- [Your goal]: Among the entries that follow, some lines contain the word "other". Show all of them.

Top of Data for this exercise

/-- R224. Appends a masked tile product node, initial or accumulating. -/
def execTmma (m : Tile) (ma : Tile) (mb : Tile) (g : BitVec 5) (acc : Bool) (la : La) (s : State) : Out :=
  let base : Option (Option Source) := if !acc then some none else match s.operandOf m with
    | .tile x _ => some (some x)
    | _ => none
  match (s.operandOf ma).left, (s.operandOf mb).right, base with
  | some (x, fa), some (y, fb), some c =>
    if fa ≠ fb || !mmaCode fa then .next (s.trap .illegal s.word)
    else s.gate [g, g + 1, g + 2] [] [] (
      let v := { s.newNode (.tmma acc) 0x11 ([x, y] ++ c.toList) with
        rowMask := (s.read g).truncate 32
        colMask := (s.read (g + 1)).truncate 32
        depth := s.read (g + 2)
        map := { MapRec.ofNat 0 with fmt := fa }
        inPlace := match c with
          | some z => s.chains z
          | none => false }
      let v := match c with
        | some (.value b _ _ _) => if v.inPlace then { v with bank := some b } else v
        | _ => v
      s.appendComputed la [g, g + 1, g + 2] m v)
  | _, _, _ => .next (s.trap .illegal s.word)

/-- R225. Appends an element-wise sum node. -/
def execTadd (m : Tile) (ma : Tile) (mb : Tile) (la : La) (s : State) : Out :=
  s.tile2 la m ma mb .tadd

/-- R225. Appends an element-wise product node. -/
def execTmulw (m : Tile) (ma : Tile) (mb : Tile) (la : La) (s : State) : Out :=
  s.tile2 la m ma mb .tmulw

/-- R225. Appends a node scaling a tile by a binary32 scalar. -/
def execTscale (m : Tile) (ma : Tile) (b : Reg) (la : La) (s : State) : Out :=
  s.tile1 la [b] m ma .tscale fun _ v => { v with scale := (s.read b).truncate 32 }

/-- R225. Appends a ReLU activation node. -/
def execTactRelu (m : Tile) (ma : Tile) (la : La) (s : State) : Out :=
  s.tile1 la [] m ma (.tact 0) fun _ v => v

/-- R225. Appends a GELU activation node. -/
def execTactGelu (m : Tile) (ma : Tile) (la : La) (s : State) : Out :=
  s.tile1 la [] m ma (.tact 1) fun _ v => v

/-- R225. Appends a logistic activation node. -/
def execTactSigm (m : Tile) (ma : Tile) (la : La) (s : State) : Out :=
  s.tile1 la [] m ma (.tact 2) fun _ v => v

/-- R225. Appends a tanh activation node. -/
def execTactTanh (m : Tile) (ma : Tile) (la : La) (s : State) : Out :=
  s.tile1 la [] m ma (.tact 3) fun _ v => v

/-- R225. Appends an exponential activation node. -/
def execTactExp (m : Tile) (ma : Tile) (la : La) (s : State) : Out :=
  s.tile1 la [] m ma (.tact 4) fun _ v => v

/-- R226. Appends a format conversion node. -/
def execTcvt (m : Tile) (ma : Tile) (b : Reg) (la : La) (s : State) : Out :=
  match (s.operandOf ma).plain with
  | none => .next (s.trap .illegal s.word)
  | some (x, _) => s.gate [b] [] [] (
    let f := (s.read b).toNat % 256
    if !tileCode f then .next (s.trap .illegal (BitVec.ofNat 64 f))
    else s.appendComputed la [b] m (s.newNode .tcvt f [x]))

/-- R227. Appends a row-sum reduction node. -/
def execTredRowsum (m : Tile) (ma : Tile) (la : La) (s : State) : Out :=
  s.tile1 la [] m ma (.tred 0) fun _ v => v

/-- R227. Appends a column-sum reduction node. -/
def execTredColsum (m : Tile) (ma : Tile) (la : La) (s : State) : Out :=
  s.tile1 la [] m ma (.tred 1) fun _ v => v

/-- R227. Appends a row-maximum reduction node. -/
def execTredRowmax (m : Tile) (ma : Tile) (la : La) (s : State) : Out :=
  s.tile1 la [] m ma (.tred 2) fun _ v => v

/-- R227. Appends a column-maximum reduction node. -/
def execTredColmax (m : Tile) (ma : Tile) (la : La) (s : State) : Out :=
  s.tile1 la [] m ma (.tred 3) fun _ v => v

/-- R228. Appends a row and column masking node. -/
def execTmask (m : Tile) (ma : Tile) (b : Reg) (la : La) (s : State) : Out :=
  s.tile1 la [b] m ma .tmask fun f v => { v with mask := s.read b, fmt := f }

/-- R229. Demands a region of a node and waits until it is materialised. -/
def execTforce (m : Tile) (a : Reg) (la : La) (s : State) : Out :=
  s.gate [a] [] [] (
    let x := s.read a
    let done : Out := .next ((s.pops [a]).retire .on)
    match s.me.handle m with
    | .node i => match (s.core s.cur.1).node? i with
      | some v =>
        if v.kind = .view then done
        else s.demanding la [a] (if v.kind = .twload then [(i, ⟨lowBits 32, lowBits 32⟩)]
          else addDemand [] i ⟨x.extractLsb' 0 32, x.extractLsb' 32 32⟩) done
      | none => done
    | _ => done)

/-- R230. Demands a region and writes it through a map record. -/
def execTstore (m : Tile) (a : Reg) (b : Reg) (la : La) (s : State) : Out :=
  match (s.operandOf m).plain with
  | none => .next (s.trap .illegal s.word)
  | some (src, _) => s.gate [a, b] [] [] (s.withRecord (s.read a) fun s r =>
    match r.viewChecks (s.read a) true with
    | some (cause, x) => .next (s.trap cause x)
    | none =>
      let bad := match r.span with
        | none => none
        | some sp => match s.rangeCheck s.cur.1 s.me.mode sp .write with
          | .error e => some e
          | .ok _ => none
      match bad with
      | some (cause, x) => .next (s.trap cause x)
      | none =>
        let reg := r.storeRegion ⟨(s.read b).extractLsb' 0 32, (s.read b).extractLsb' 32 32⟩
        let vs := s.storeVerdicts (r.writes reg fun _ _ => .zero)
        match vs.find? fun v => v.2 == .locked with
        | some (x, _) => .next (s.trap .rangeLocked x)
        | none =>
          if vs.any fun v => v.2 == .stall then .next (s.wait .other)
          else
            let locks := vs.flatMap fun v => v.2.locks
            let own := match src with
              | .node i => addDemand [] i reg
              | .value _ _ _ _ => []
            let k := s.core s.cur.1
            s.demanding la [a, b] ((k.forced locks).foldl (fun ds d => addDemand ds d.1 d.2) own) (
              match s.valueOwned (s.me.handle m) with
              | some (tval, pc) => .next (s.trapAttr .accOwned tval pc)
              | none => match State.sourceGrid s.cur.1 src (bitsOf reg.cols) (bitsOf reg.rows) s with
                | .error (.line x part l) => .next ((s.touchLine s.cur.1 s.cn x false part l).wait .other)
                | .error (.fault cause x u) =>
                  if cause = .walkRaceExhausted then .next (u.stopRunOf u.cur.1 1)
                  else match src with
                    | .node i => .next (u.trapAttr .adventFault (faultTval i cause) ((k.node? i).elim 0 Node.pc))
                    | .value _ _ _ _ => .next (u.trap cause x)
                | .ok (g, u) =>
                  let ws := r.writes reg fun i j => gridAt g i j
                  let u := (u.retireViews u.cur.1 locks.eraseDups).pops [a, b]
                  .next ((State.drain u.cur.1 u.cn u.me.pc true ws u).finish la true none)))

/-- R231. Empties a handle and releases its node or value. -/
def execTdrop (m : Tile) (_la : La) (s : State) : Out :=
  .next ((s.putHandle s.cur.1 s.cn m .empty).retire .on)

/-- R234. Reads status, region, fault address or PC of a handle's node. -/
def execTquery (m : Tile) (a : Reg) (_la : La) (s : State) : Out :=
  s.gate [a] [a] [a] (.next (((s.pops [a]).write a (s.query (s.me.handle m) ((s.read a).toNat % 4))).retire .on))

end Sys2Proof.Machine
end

Bottom of Data for this exercise

- [Response area]:
          if vs.any fun v => v.2 == .stall then .next (s.wait .other)
                | .error (.line x part l) => .next ((s.touchLine s.cur.1 s.cn x false part l).wait .other)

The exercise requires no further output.